* [Your objective] What is needed is an exact retyping of the records below, from the first line through the line that contains "theorem raise_epoch (l".

* [Data shown]

-- ==== Sys2Proof/Laws/Links.lean ====
section
/-! SUPPORT. Laws of the link operations: what a raise, a response and a dropped frame can change, and the acceptance
and the answer of a request as closed forms. -/
namespace Sys2Proof.Machine

/-! ### A raise, a response and a dropped frame replace a link interface and nothing else -/

@[simp] theorem raise_now (l : Link) (k : AttentionKind) (x : Subject) (s : State) :
    (raise l k x s).now = s.now := rfl
@[simp] theorem raise_rstnLow (l : Link) (k : AttentionKind) (x : Subject) (s : State) :
    (raise l k x s).rstnLow = s.rstnLow := rfl
@[simp] theorem raise_linkBAddress (l : Link) (k : AttentionKind) (x : Subject) (s : State) :
    (raise l k x s).linkBAddress = s.linkBAddress := rfl
@[simp] theorem raise_tSess (l : Link) (k : AttentionKind) (x : Subject) (s : State) :
    (raise l k x s).tSess = s.tSess := rfl
@[simp] theorem raise_tCmt (l : Link) (k : AttentionKind) (x : Subject) (s : State) :
    (raise l k x s).tCmt = s.tCmt := rfl
@[simp] theorem raise_records (l : Link) (k : AttentionKind) (x : Subject) (s : State) :
    (raise l k x s).records = s.records := rfl
@[simp] theorem raise_generations (l : Link) (k : AttentionKind) (x : Subject) (s : State) :
    (raise l k x s).generations = s.generations := rfl
@[simp] theorem raise_segments (l : Link) (k : AttentionKind) (x : Subject) (s : State) :
    (raise l k x s).segments = s.segments := rfl
@[simp] theorem raise_groups (l : Link) (k : AttentionKind) (x : Subject) (s : State) :
    (raise l k x s).groups = s.groups := rfl
@[simp] theorem raise_epoch (l : Link) (k : AttentionKind) (x : Subject) (s : State) :
    (raise l k x s).epoch = s.epoch := rfl
@[simp] theorem raise_session (l : Link) (k : AttentionKind) (x : Subject) (s : State) :
    (raise l k x s).session = s.session := rfl
@[simp] theorem raise_pool (l : Link) (k : AttentionKind) (x : Subject) (s : State) :
    (raise l k x s).pool = s.pool := rfl
@[simp] theorem raise_waiting (l : Link) (k : AttentionKind) (x : Subject) (s : State) :
    (raise l k x s).waiting = s.waiting := rfl
@[simp] theorem raise_engines (l : Link) (k : AttentionKind) (x : Subject) (s : State) :
    (raise l k x s).engines = s.engines := rfl
@[simp] theorem raise_lines (l : Link) (k : AttentionKind) (x : Subject) (s : State) :
    (raise l k x s).lines = s.lines := rfl
@[simp] theorem raise_units (l : Link) (k : AttentionKind) (x : Subject) (s : State) :
    (raise l k x s).units = s.units := rfl
@[simp] theorem raise_reservations (l : Link) (k : AttentionKind) (x : Subject) (s : State) :
    (raise l k x s).reservations = s.reservations := rfl
@[simp] theorem raise_contexts (l : Link) (k : AttentionKind) (x : Subject) (s : State) :
    (raise l k x s).contexts = s.contexts := rfl
@[simp] theorem raise_pending (l : Link) (k : AttentionKind) (x : Subject) (s : State) :
    (raise l k x s).pending = s.pending := rfl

* [Output of the task]
-- ==== Sys2Proof/Laws/Links.lean ====
section
/-! SUPPORT. Laws of the link operations: what a raise, a response and a dropped frame can change, and the acceptance
and the answer of a request as closed forms. -/
namespace Sys2Proof.Machine

/-! ### A raise, a response and a dropped frame replace a link interface and nothing else -/

@[simp] theorem raise_now (l : Link) (k : AttentionKind) (x : Subject) (s : State) :
    (raise l k x s).now = s.now := rfl
@[simp] theorem raise_rstnLow (l : Link) (k : AttentionKind) (x : Subject) (s : State) :
    (raise l k x s).rstnLow = s.rstnLow := rfl
@[simp] theorem raise_linkBAddress (l : Link) (k : AttentionKind) (x : Subject) (s : State) :
    (raise l k x s).linkBAddress = s.linkBAddress := rfl
@[simp] theorem raise_tSess (l : Link) (k : AttentionKind) (x : Subject) (s : State) :
    (raise l k x s).tSess = s.tSess := rfl
@[simp] theorem raise_tCmt (l : Link) (k : AttentionKind) (x : Subject) (s : State) :
    (raise l k x s).tCmt = s.tCmt := rfl
@[simp] theorem raise_records (l : Link) (k : AttentionKind) (x : Subject) (s : State) :
    (raise l k x s).records = s.records := rfl
@[simp] theorem raise_generations (l : Link) (k : AttentionKind) (x : Subject) (s : State) :
    (raise l k x s).generations = s.generations := rfl
@[simp] theorem raise_segments (l : Link) (k : AttentionKind) (x : Subject) (s : State) :
    (raise l k x s).segments = s.segments := rfl
@[simp] theorem raise_groups (l : Link) (k : AttentionKind) (x : Subject) (s : State) :
    (raise l k x s).groups = s.groups := rfl
@[simp] theorem raise_epoch (l : Link) (k : AttentionKind) (x : Subject) (s : State) :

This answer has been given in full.